## Records provided
- - - - - - -

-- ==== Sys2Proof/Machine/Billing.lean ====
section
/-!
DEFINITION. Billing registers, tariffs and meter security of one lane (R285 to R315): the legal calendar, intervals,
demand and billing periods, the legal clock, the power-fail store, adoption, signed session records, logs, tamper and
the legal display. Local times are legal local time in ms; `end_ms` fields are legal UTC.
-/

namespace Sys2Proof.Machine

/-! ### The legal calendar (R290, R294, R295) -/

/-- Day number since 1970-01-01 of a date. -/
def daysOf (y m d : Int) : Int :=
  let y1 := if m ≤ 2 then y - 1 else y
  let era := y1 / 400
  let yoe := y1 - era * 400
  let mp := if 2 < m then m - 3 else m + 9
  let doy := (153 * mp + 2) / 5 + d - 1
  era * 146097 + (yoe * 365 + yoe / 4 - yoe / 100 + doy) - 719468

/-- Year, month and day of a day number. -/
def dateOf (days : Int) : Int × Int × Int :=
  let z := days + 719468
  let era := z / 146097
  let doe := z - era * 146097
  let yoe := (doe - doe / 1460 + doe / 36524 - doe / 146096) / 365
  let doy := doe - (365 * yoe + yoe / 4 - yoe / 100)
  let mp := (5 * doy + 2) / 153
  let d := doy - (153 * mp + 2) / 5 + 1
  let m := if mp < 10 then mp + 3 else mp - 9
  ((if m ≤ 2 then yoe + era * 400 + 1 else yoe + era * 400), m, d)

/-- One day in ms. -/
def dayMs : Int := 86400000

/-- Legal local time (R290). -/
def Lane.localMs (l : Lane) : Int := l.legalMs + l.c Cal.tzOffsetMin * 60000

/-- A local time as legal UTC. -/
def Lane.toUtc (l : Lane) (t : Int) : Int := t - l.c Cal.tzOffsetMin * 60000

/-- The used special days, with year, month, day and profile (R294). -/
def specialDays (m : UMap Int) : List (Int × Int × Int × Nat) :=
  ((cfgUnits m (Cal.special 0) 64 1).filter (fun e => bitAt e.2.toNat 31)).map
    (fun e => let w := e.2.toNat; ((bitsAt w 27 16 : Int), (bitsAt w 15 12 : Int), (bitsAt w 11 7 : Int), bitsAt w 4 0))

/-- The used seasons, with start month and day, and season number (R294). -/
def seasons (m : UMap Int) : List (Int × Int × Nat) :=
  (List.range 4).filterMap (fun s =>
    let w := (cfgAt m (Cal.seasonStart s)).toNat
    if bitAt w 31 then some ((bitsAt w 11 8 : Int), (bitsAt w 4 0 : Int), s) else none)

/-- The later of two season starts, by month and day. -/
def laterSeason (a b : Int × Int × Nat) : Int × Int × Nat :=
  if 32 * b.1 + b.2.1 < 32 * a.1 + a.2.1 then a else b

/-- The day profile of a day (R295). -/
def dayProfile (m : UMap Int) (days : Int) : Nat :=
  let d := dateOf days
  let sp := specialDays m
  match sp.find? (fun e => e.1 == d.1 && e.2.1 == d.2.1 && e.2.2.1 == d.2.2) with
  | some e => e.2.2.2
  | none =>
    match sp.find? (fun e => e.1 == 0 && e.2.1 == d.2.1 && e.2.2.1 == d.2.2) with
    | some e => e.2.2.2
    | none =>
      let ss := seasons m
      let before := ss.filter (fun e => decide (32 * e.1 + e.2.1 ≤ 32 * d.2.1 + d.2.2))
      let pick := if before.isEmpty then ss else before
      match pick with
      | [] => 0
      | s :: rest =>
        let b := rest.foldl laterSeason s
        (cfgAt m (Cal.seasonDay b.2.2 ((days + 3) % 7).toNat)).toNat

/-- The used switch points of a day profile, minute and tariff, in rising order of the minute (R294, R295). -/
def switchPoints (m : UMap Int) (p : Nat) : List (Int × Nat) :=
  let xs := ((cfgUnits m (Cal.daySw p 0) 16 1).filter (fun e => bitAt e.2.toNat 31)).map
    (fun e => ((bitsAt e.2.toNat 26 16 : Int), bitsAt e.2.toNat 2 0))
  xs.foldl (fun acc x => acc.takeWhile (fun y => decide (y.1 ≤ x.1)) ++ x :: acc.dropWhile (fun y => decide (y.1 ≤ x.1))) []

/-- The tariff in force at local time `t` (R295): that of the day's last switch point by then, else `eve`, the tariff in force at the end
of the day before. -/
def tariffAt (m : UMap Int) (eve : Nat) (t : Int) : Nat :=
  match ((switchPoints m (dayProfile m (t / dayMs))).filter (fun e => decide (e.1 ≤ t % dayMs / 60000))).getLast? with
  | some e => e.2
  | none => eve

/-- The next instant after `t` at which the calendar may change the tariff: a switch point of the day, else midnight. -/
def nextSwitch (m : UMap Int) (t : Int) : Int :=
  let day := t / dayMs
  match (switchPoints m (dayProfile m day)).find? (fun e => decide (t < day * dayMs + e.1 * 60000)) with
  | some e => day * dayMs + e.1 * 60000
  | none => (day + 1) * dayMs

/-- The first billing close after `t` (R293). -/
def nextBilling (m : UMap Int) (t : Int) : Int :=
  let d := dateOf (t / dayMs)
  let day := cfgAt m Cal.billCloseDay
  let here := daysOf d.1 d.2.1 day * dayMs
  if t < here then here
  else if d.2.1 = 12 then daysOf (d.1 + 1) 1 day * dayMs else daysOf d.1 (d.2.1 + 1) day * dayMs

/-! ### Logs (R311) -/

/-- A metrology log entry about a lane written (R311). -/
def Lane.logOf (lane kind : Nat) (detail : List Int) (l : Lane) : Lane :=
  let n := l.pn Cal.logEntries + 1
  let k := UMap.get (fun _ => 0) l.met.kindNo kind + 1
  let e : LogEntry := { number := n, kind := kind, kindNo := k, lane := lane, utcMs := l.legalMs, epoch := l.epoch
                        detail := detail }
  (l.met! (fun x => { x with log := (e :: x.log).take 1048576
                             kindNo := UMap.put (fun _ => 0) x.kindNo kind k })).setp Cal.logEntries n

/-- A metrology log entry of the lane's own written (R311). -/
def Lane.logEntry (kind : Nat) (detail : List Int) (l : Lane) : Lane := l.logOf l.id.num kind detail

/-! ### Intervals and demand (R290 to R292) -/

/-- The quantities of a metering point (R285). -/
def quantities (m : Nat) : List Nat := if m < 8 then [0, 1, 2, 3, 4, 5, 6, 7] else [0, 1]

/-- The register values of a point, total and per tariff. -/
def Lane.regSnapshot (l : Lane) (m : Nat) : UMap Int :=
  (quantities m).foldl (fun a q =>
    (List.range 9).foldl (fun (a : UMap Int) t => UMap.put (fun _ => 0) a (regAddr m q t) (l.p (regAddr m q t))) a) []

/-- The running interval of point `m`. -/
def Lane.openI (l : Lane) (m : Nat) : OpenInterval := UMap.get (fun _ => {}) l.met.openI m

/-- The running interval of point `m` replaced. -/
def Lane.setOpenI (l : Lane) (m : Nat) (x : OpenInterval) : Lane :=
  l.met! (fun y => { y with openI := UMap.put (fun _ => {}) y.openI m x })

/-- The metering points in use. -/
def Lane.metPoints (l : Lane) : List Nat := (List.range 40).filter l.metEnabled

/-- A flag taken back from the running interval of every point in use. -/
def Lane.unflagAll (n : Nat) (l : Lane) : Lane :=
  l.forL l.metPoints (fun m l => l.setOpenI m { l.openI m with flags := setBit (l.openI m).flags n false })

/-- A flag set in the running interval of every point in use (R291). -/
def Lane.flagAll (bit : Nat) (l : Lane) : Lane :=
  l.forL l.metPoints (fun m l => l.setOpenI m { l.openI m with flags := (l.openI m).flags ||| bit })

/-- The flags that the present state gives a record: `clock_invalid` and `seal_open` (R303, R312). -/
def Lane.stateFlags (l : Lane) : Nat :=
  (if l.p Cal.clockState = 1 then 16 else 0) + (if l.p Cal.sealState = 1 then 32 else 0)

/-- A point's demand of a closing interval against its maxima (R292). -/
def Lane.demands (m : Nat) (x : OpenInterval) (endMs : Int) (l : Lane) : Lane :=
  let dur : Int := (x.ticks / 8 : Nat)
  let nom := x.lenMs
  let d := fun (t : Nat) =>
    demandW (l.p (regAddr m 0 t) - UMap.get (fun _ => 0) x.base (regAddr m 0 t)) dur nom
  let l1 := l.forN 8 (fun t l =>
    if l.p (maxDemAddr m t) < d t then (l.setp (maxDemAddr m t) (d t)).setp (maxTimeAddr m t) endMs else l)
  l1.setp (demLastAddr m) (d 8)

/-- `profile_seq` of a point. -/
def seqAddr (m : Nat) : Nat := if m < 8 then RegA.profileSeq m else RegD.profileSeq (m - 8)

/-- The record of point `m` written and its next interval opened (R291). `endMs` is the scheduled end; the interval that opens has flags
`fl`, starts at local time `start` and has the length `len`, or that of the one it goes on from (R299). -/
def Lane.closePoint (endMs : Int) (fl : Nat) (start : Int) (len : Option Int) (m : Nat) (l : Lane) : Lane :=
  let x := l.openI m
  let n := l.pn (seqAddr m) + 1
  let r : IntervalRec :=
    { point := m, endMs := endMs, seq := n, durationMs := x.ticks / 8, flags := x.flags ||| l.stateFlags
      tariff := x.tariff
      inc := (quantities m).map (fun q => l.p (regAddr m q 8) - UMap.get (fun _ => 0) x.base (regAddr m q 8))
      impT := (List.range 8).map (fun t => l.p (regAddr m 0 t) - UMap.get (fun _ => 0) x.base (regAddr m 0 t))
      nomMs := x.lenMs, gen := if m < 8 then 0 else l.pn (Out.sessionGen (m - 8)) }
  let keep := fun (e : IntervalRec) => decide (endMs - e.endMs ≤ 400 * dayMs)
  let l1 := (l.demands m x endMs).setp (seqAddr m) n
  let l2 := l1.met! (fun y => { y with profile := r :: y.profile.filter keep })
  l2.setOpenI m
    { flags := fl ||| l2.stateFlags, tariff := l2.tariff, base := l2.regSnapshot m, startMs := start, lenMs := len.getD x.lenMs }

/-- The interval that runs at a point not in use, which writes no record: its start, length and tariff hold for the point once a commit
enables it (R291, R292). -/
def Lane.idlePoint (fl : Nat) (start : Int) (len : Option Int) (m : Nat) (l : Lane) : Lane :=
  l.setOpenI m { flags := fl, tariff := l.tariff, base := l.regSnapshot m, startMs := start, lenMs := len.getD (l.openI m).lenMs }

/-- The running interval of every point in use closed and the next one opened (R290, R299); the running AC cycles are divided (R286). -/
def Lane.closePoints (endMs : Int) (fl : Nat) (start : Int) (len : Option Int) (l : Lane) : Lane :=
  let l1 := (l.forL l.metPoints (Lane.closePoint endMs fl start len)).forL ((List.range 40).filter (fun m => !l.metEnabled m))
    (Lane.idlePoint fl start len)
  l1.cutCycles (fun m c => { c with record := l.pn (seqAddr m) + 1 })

- - - - - - -

## What you have to do
The lines you need are those containing "kind"; find them in the records and copy them.

## Written solution
def Lane.logOf (lane kind : Nat) (detail : List Int) (l : Lane) : Lane :=
  let k := UMap.get (fun _ => 0) l.met.kindNo kind + 1
  let e : LogEntry := { number := n, kind := kind, kindNo := k, lane := lane, utcMs := l.legalMs, epoch := l.epoch
                             kindNo := UMap.put (fun _ => 0) x.kindNo kind k })).setp Cal.logEntries n
def Lane.logEntry (kind : Nat) (detail : List Int) (l : Lane) : Lane := l.logOf l.id.num kind detail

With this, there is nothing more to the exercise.